- **Work instructions**
The lines from the start of the data through the line with "theorem storeAllowed_ne_reserved (s" are to be returned verbatim; all later lines are to be omitted.

- **Dataset**
Start of Block

theorem andThen_ne_reserved {α β : Type} {r : Res α} {f : α → Res β} (hr : r ≠ .fault .reservedEncoding)
    (hf : ∀ a, f a ≠ .fault .reservedEncoding) : andThen r f ≠ .fault .reservedEncoding := by
  cases r with
  | next a => exact hf a
  | fault e => simpa [andThen] using hr
  | refused e => nofun

theorem memReadByte_ne_reserved (s : State) (a : Word) : memReadByte s a ≠ .fault .reservedEncoding := by
  unfold memReadByte
  split <;> nofun

theorem memReadWord_ne_reserved (s : State) (a : Word) : memReadWord s a ≠ .fault .reservedEncoding := by
  unfold memReadWord
  split
  · nofun
  · exact andThen_ne_reserved (memReadByte_ne_reserved _ _) fun _ => andThen_ne_reserved (memReadByte_ne_reserved _ _) nofun

theorem storeAllowed_ne_reserved (s : State) (a : Word) : storeAllowed s a ≠ .fault .reservedEncoding := by
  unfold storeAllowed
  split
  · nofun
  · split <;> nofun

theorem memWriteByte_ne_reserved (s : State) (a : Word) (b : Byte) : memWriteByte s a b ≠ .fault .reservedEncoding :=
  andThen_ne_reserved (storeAllowed_ne_reserved _ _) nofun

theorem memWriteWord_ne_reserved (s : State) (a v : Word) : memWriteWord s a v ≠ .fault .reservedEncoding := by
  unfold memWriteWord
  split
  · nofun
  · exact andThen_ne_reserved (storeAllowed_ne_reserved _ _) fun _ => andThen_ne_reserved (storeAllowed_ne_reserved _ _) nofun

theorem upperReadWord_ne_reserved (s : State) (a : Word) : upperReadWord s a ≠ .fault .reservedEncoding := by
  unfold upperReadWord
  split <;> nofun

theorem upperWriteWord_ne_reserved (s : State) (a v : Word) : upperWriteWord s a v ≠ .fault .reservedEncoding := by
  unfold upperWriteWord
  split <;> nofun

theorem portRead_ne_reserved (s : State) (p : Word) : portRead s p ≠ .fault .reservedEncoding := by
  unfold portRead
  split <;> nofun

theorem portWrite_ne_reserved (s : State) (p v : Word) : portWrite s p v ≠ .fault .reservedEncoding := by
  unfold portWrite
  split <;> nofun

/-- An instruction faults as reserved exactly where it is a reserved row: the others go on, or stop at an access. -/
theorem exec_reserved_iff (i : Instr) (s : State) : exec i s = .fault .reservedEncoding ↔ i.isReserved = true := by
  refine ⟨fun h => ?_, fun hi => exec_of_isReserved hi s⟩
  cases i with
  | reservedAlu31 | reservedSub5 | reservedSub8To15 | reservedNopNonzero | reservedRetNonzero | reservedClass3Op10
  | reservedClass3Op11 | reservedClass3Op15 | reservedClass7Flg5 => rfl
  | ldb | ldbsx => exact absurd h (andThen_ne_reserved (memReadByte_ne_reserved _ _) fun _ => next_ne_reserved _)
  | ld => exact absurd h (andThen_ne_reserved (memReadWord_ne_reserved _ _) fun _ => next_ne_reserved _)
  | stb => exact absurd h (andThen_ne_reserved (memWriteByte_ne_reserved _ _ _) fun _ => next_ne_reserved _)
  | st => exact absurd h (andThen_ne_reserved (memWriteWord_ne_reserved _ _ _) fun _ => next_ne_reserved _)
  | uld => exact absurd h (andThen_ne_reserved (upperReadWord_ne_reserved _ _) fun _ => next_ne_reserved _)
  | ust => exact absurd h (andThen_ne_reserved (upperWriteWord_ne_reserved _ _ _) fun _ => next_ne_reserved _)
  | inPort => exact absurd h (andThen_ne_reserved (portRead_ne_reserved _ _) fun _ => next_ne_reserved _)
  | outPort => exact absurd h (andThen_ne_reserved (portWrite_ne_reserved _ _ _) fun _ => next_ne_reserved _)
  | class6Word dir rx rl => rw [exec_class6Word, exec_class6] at h; exact nomatch h
  | class9Word d a b => rw [exec_class9Word, exec_class9] at h; exact nomatch h
  | movCc cond d r => rw [exec_movCc] at h; exact nomatch h
  | _ => exact nomatch h

end Machine

/-! ### The words of the reserved rows -/

/-- The fields of a word as parts of its number. -/
theorem fields_toNat (w : Word) :
    (nibble3 w).toNat = w.toNat / 4096 ∧ (nibble2 w).toNat = w.toNat / 256 % 16 ∧ (nibble1 w).toNat = w.toNat / 16 % 16 ∧
      (low8 w).toNat = w.toNat % 256 ∧ (w.extractLsb' 0 3).toNat = w.toNat % 8 := by
  have := w.isLt
  refine ⟨?_, ?_, ?_, ?_, ?_⟩ <;>
    simp only [nibble3, nibble2, nibble1, low8, BitVec.extractLsb'_toNat, Nat.shiftRight_eq_div_pow] <;> omega

/-- Operation 31 is the reserved one of sub-class 4 (R142). -/
theorem isReserved_decodeClass0Sub4 (w : Word) : (decodeClass0Sub4 w).isReserved = true ↔ 15 ≤ (nibble1 w).toNat := by
  unfold decodeClass0Sub4
  split
  case h_16 => simp only [imp_false, Instr.isReserved, true_iff] at *; omega
  all_goals
    simp only [Instr.isReserved, Bool.false_eq_true, false_iff]
    omega

/-- The reserved words of class 0 (R94, R142, R143, R147). -/
theorem isReserved_decodeClass0 {w : Word} (h : (nibble3 w).toNat = 0) :
    (decodeClass0 w).isReserved = true ↔
      (0x0001 ≤ w.toNat ∧ w.toNat ≤ 0x00FF) ∨ (0x0102 ≤ w.toNat ∧ w.toNat ≤ 0x01FF) ∨
      (0x04F0 ≤ w.toNat ∧ w.toNat ≤ 0x05FF) ∨ (0x0800 ≤ w.toNat ∧ w.toNat ≤ 0x0FFF) := by
  obtain ⟨h3, h2, h1, h8, -⟩ := fields_toNat w
  have hlow (b : BitVec 8) : low8 w = b ↔ w.toNat % 256 = b.toNat := by rw [← BitVec.toNat_inj, h8]
  have hlow0 : low8 w = 0x00 ↔ w.toNat % 256 = 0 := hlow 0x00
  have hlow1 : low8 w = 0x01 ↔ w.toNat % 256 = 1 := hlow 0x01
  unfold decodeClass0
  simp only [beq_iff_eq, hlow0, hlow1]
  split
  case h_1 => split <;> simp only [Instr.isReserved, Bool.false_eq_true, false_iff, true_iff] <;> omega
  case h_2 =>
    split
    · simp only [Instr.isReserved, Bool.false_eq_true, false_iff]; omega
    · split <;> simp only [Instr.isReserved, Bool.false_eq_true, false_iff, true_iff] <;> omega
  case h_5 => rw [isReserved_decodeClass0Sub4]; omega
  case h_7 => split <;> simp only [Instr.isReserved, Bool.false_eq_true, false_iff] <;> omega
  all_goals
    simp only [imp_false, Instr.isReserved, Bool.false_eq_true, false_iff, true_iff] at *
    omega

theorem isReserved_class2 (op : AluOp) (d r : LowReg) : (Instr.class2 op d r).isReserved = false := by
  cases op <;> rfl

theorem isReserved_branch (cond : Cond) (r : LowReg) (lo : Imm4) : (Instr.branch cond r lo).isReserved = false := by
  cases cond <;> rfl

theorem isReserved_condMove (cond : Cond) (d r : LowReg) : (Instr.condMove cond d r).isReserved = false := by
  cases cond <;> rfl

/-- The reserved operations of class 3 are 10, 11 and 15 (R218). -/
theorem isReserved_class3 (op : AluOp) (d : LowReg) (lo : Imm4) :
    (Instr.class3 op d lo).isReserved = true ↔ op.toBits.toNat ∈ [10, 11, 15] := by
  cases op <;> simp [Instr.class3, Instr.isReserved, AluOp.toBits]

/-- A word put together from its four nibbles. -/
theorem word4_nibbles (w : Word) : word4 (nibble3 w) (nibble2 w) (nibble1 w) (nibble0 w) = w := by
  have h32 : nibble3 w ++ nibble2 w = w.extractLsb' 8 8 := BitVec.extractLsb'_append_extractLsb'_eq_extractLsb' rfl
  have h321 : w.extractLsb' 8 8 ++ nibble1 w = w.extractLsb' 4 12 := BitVec.extractLsb'_append_extractLsb'_eq_extractLsb' rfl
  have hw : w.extractLsb' 4 12 ++ nibble0 w = w.extractLsb' 0 16 := BitVec.extractLsb'_append_extractLsb'_eq_extractLsb' rfl
  rw [word4, h32, h321, hw, extract_all]

/-- Two words are equal where their nibbles are. -/
theorem word_eq_iff_nibbles (w v : Word) :
    w = v ↔ nibble3 w = nibble3 v ∧ nibble2 w = nibble2 v ∧ nibble1 w = nibble1 v ∧ nibble0 w = nibble0 v := by
  refine ⟨by rintro rfl; exact ⟨rfl, rfl, rfl, rfl⟩, fun ⟨h3, h2, h1, h0⟩ => ?_⟩
  rw [← word4_nibbles w, ← word4_nibbles v, h3, h2, h1, h0]

/-- The mask of R94 for class 7 leaves the class and FLG. -/
theorem class7Flg5_iff (w : Word) : w &&& 0xF007#16 = 0x7005#16 ↔ w.toNat / 4096 = 7 ∧ w.toNat % 8 = 5 := by
  have hclass : nibble3 w &&& 0xF = 0x7 ↔ (nibble3 w).toNat = 7 := by
    generalize nibble3 w = a
    revert a
    decide
  have hflg : nibble0 w &&& 0x7 = 0x5 ↔ (nibble0 w).toNat % 8 = 5 := by
    generalize nibble0 w = d
    revert d
    decide
  have h0 : (nibble0 w).toNat = w.toNat % 16 := by simp [nibble0]
  calc w &&& 0xF007#16 = 0x7005#16
      ↔ nibble3 w &&& 0xF = 0x7 ∧ nibble0 w &&& 0x7 = 0x5 := by
        rw [word_eq_iff_nibbles]
        simp [nibble3, nibble2, nibble1, nibble0, BitVec.extractLsb'_and]
    _ ↔ w.toNat / 4096 = 7 ∧ w.toNat % 8 = 5 := by rw [hclass, hflg, (fields_toNat w).1, h0]; omega

/-- The reserved words, by number (R94). -/
theorem isReserved_decodeWord (w : Word) :
    (decodeWord w).isReserved = true ↔
      (0x0001 ≤ w.toNat ∧ w.toNat ≤ 0x00FF) ∨ (0x0102 ≤ w.toNat ∧ w.toNat ≤ 0x01FF) ∨
      (0x04F0 ≤ w.toNat ∧ w.toNat ≤ 0x05FF) ∨ (0x0800 ≤ w.toNat ∧ w.toNat ≤ 0x0FFF) ∨
      (0x3A00 ≤ w.toNat ∧ w.toNat ≤ 0x3BFF) ∨ (0x3F00 ≤ w.toNat ∧ w.toNat ≤ 0x3FFF) ∨
      (w.toNat / 4096 = 7 ∧ w.toNat % 8 = 5) := by
  obtain ⟨h3, h2, h1, h8, hflg⟩ := fields_toNat w
  unfold decodeWord
  split
  case h_1 h => rw [isReserved_decodeClass0 h]; omega
  case h_4 h =>
    have hop : (AluOp.ofBits (nibble2 w)).toBits.toNat = (nibble2 w).toNat := by rw [AluOp.toBits_ofBits]
    simp only [isReserved_class3, hop, List.mem_cons, List.not_mem_nil, or_false]
    omega
  case h_8 =>
    unfold decodeClass7
    split <;> simp only [imp_false, Instr.isReserved, Bool.false_eq_true, false_iff, true_iff] at * <;> omega
  case h_3 | h_5 | h_6 =>
    simp only [isReserved_class2, isReserved_branch, isReserved_condMove, Bool.false_eq_true, false_iff]
    omega
  all_goals
    simp only [imp_false, Instr.isReserved, Bool.false_eq_true, false_iff] at *
    omega

open Machine

/-- Settles O43: an instruction faults as reserved where it is a reserved row, and those rows have the words of the list. -/
theorem reservedWords : Obligations.ReservedWords := by
  intro w s
  rw [exec_reserved_iff, isReserved_decodeWord, class7Flg5_iff]

/-- Settles O42: each of the nine is a reserved row. -/
theorem reservedRowsFault : Obligations.ReservedRowsFault :=
  fun s _ _ _ _ => ⟨exec_of_isReserved rfl s, exec_of_isReserved rfl s, exec_of_isReserved rfl s, exec_of_isReserved rfl s,
    exec_of_isReserved rfl s, exec_of_isReserved rfl s, exec_of_isReserved rfl s, exec_of_isReserved rfl s,
    exec_of_isReserved rfl s⟩

end Sys2Proof
end

section
/-! PROOFS (the families of 40_class0_general.md and 41_class1_immediate_prefix.md). The rest of class 0: returns, shifts and
rotates, the flags through a register, the interrupt enable and SLEEP (R122, R123, R126 to R133, R140, R141, R144 to R146); and
IMM (R160, R161). -/

namespace Sys2Proof

/-! ### Class 0 words -/

/-- Sub-class 6 is STI or CLI by its lowest bit (R144, R145). -/
theorem decodeWord_of_sub6 {w : Word} (h3 : nibble3 w = 0x0) (h2 : nibble2 w = 0x6) :
    decodeWord w = if w.getLsbD 0 then .sti else .cli := by
  simp [decodeWord_of_class0 h3, decodeClass0, h2, low8]

theorem decodeWord_of_sub7 {w : Word} (h3 : nibble3 w = 0x0) (h2 : nibble2 w = 0x7) : decodeWord w = .sleep := by
  simp [decodeWord_of_class0 h3, decodeClass0, h2]

/-- Bits 7:1 of CLI and STI are ignored (R93). -/
theorem decodeWord_sub6 (x : BitVec 7) (b : BitVec 1) :
    decodeWord (0x06#8 ++ x ++ b) = if b.getLsbD 0 then .sti else .cli := by
  have h3 : nibble3 (0x06#8 ++ x ++ b) = 0x0 := by
    rw [nibble3, extract_append_up _ _ _ _ (by omega), extract_append_up _ _ _ _ (by omega)]
    rfl
  have h2 : nibble2 (0x06#8 ++ x ++ b) = 0x6 := by
    rw [nibble2, extract_append_up _ _ _ _ (by omega), extract_append_up _ _ _ _ (by omega)]
    rfl
  rw [decodeWord_of_sub6 h3 h2, bit_append_low _ _ _ (by omega)]

/-- The low byte of SLEEP is ignored (R93). -/
theorem decodeWord_sub7 (x : BitVec 8) : decodeWord (0x07#8 ++ x) = .sleep :=
  decodeWord_of_sub7 (nibble3_word8 0x07 x) (nibble2_word8 0x07 x)

namespace Machine

/-! ### Transfers of control -/

theorem exec_ret (s : State) : exec .ret s = .next (s.jump (s.readReg s.params.lrIndex)) := rfl

theorem exec_bl (r : LowReg) (lo : Imm4) (s : State) : exec (.bl r lo) s = .next (s.branchLink (branchTarget s r lo)) := rfl

theorem exec_iret (s : State) : exec .iret s = .next (interruptReturn s) := rfl

theorem sameRest_jump (s : State) (target : Word) : s.SameRest (s.jump target) := by
  apply sameRest_of_eq <;> rfl

theorem sameRest_branchLink (s : State) (target : Word) : s.SameRest (s.branchLink target) := by
  apply sameRest_of_eq <;> rfl

/-- The return from an interrupt changes no space, no input and no shadow register. -/
theorem frame_interruptReturn (s : State) :
    (interruptReturn s).sleeping = s.sleeping ∧ s.SameRegs (interruptReturn s) ∧ s.SameContext (interruptReturn s) ∧
      s.SameMem (interruptReturn s) ∧ s.SameUpper (interruptReturn s) ∧ s.SamePorts (interruptReturn s) ∧
      s.SameInputs (interruptReturn s) :=
  ⟨rfl, fun _ => rfl, ⟨rfl, rfl⟩, fun _ => rfl, fun _ => rfl, ⟨rfl, rfl, rfl⟩, ⟨rfl, rfl, ⟨rfl, rfl, rfl⟩⟩⟩

/-! ### The flags as bits of a register -/

theorem exec_stf (r : LowReg) (s : State) : exec (.stf r) s = .next (s.writeReg (low r) (0#12 ++ s.flags.pack)).advance := rfl

theorem exec_rsf (r : LowReg) (s : State) :
    exec (.rsf r) s = .next (s.setFlags (Flags.unpack ((s.readReg (low r)).extractLsb' 0 4))).advance := rfl

/-- The flags above twelve zeros, as a number: bits 3 to 0 in the order Z, C, S, V (R28). -/
theorem toNat_zero_append_pack (f : Flags) :
    (0#12 ++ f.pack).toNat = 8 * f.z.toNat + 4 * f.c.toNat + 2 * f.s.toNat + f.v.toNat := by
  obtain ⟨z, c, s, v⟩ := f
  revert z c s v
  decide

/-- The flags that the lowest four bits of a word stand for (R28). -/
theorem unpack_low4 (w : Word) :
    Flags.unpack (w.extractLsb' 0 4) =
      { z := w.getLsbD 3, c := w.getLsbD 2, s := w.getLsbD 1, v := w.getLsbD 0 } := by
  simp [Flags.unpack]

/-! ### The seven shifts and rotates -/

section Shifts
variable (a : Word) (c : Bool)
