-- ==== Sys2Proof/Decode.lean ====
section
/-! DEFINITION. The decoder of 30_encoding.md R86 over the rows of R74, total on every word, and the encoder of
R70 and R88. -/

namespace Sys2Proof

/-- One row of the opcode table (R74): the word fits when `(w & mask) = value`. -/
structure OpRow where
  mnemonic : String
  value : CmdWord
  mask : CmdWord
  deriving DecidableEq, Repr

def rowWnib : OpRow := { mnemonic := "WNIB", value := 0x1000, mask := 0xF7F0 }
def rowWcmd : OpRow := { mnemonic := "WCMD", value := 0x2000, mask := 0xFB00 }
def rowWdata : OpRow := { mnemonic := "WDATA", value := 0x2800, mask := 0xFF00 }
def rowRstat : OpRow := { mnemonic := "RSTAT", value := 0x3000, mask := 0xFFFF }
def rowRdata : OpRow := { mnemonic := "RDATA", value := 0x3800, mask := 0xFFFF }
def rowPoll : OpRow := { mnemonic := "POLL", value := 0x4000, mask := 0xFFFF }
def rowSetbl : OpRow := { mnemonic := "SETBL", value := 0x5000, mask := 0xFDFF }
def rowInit : OpRow := { mnemonic := "INIT", value := 0x6000, mask := 0xFFFF }

/-- The rows in the order R86 tries them. -/
def opRows : List OpRow :=
  [rowWnib, rowWcmd, rowWdata, rowRstat, rowRdata, rowPoll, rowSetbl, rowInit]

/-- R86: `(w & row.mask) = row.match`. -/
def rowFits (row : OpRow) (w : CmdWord) : Bool :=
  (w &&& row.mask) == row.value

/-- R66 to R69: the fields of a command word. -/
def fieldsOf (w : CmdWord) : Fields :=
  { op := w.extractLsb' 12 4
    rs := w.getLsbD 11
    lw := w.getLsbD 10
    b := w.getLsbD 9
    r := w.getLsbD 8
    val := w.extractLsb' 0 8 }

/-- R71: the nibble operand `cmd[3:0]`. -/
def nibbleOperand (w : CmdWord) : Nibble :=
  w.extractLsb' 0 4

/-- R86: the command a word stands for; `none` is a word that is illegal under R83 or R84. -/
def decode (w : CmdWord) : Option Instr :=
  if rowFits rowWnib w then some (.wnib (fieldsOf w).rs (nibbleOperand w))
  else if rowFits rowWcmd w then some (.wcmd (fieldsOf w).lw (fieldsOf w).val)
  else if rowFits rowWdata w then some (.wdata (fieldsOf w).val)
  else if rowFits rowRstat w then some .rstat
  else if rowFits rowRdata w then some .rdata
  else if rowFits rowPoll w then some .poll
  else if rowFits rowSetbl w then some (.setbl (fieldsOf w).b)
  else if rowFits rowInit w then some .init
  else none

/-- Why a word is illegal: R83 for a reserved opcode, R84 for a reserved field value. -/
inductive IllegalWord where
  /-- `op` = 0x0 or 0x7..0xF (R83). -/
  | reservedOpcode
  /-- A defined `op` with a field that its row fixes otherwise (R84). -/
  | reservedField
  deriving DecidableEq, Repr

/-- R83: `op` = 0x0 and 0x7..0xF are reserved. -/
def reservedOp (op : BitVec 4) : Bool :=
  op == 0 || decide (7 ≤ op.toNat)

/-- The decoder with the rejection named: both kinds end with the same InvalidParameter (R83, R84). -/
def decodeOrReason (w : CmdWord) : Except IllegalWord Instr :=
  match decode w with
  | some i => .ok i
  | none => .error (if reservedOp (fieldsOf w).op then .reservedOpcode else .reservedField)

/-- spec/opcode_table.json's numbering: one 16-bit word, bit 0 its least significant bit; a number that does not
fit the word, or a length other than at most one word, is no command. -/
def decodeTableWord (nbits w : Nat) : Option Instr :=
  if nbits ≤ 16 ∧ w < 2 ^ 16 then decode (BitVec.ofNat 16 w) else none

/-- R70: the field values of each command's row. -/
def fields : Instr → Fields
  | .wnib rs n => { op := 0x1, rs := rs, lw := false, b := false, r := false, val := n.setWidth 8 }
  | .wcmd lw b => { op := 0x2, rs := false, lw := lw, b := false, r := false, val := b }
  | .wdata b => { op := 0x2, rs := true, lw := false, b := false, r := false, val := b }
  | .rstat => { op := 0x3, rs := false, lw := false, b := false, r := false, val := 0 }
  | .rdata => { op := 0x3, rs := true, lw := false, b := false, r := false, val := 0 }
  | .poll => { op := 0x4, rs := false, lw := false, b := false, r := false, val := 0 }
  | .setbl b => { op := 0x5, rs := false, lw := false, b := b, r := false, val := 0 }
  | .init => { op := 0x6, rs := false, lw := false, b := false, r := false, val := 0 }

/-- R70: the word with these fields. -/
def pack (f : Fields) : CmdWord :=
  f.op ++ BitVec.ofBool f.rs ++ BitVec.ofBool f.lw ++ BitVec.ofBool f.b ++ BitVec.ofBool f.r ++ f.val

/-- R88: the word of a command. -/
def encode (i : Instr) : CmdWord :=
  pack (fields i)

/-- The row of the opcode table a command belongs to (R74). -/
def rowOf : Instr → OpRow
  | .wnib _ _ => rowWnib
  | .wcmd _ _ => rowWcmd
  | .wdata _ => rowWdata
  | .rstat => rowRstat
  | .rdata => rowRdata
  | .poll => rowPoll
  | .setbl _ => rowSetbl
  | .init => rowInit

/-- R89: the command each pseudo-instruction expands to. -/
def expandPseudo : Pseudo → Instr
  | .wcmdl b => .wcmd true b
  | .blon => .setbl true
  | .bloff => .setbl false
  | .wnibi n => .wnib false n

end Sys2Proof
end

End of Block

- **Problem solution**
theorem andThen_ne_reserved {α β : Type} {r : Res α} {f : α → Res β} (hr : r ≠ .fault .reservedEncoding)
    (hf : ∀ a, f a ≠ .fault .reservedEncoding) : andThen r f ≠ .fault .reservedEncoding := by
  cases r with
  | next a => exact hf a
  | fault e => simpa [andThen] using hr
  | refused e => nofun

theorem memReadByte_ne_reserved (s : State) (a : Word) : memReadByte s a ≠ .fault .reservedEncoding := by
  unfold memReadByte
  split <;> nofun

theorem memReadWord_ne_reserved (s : State) (a : Word) : memReadWord s a ≠ .fault .reservedEncoding := by
  unfold memReadWord
  split
  · nofun
  · exact andThen_ne_reserved (memReadByte_ne_reserved _ _) fun _ => andThen_ne_reserved (memReadByte_ne_reserved _ _) nofun

theorem storeAllowed_ne_reserved (s : State) (a : Word) : storeAllowed s a ≠ .fault .reservedEncoding := by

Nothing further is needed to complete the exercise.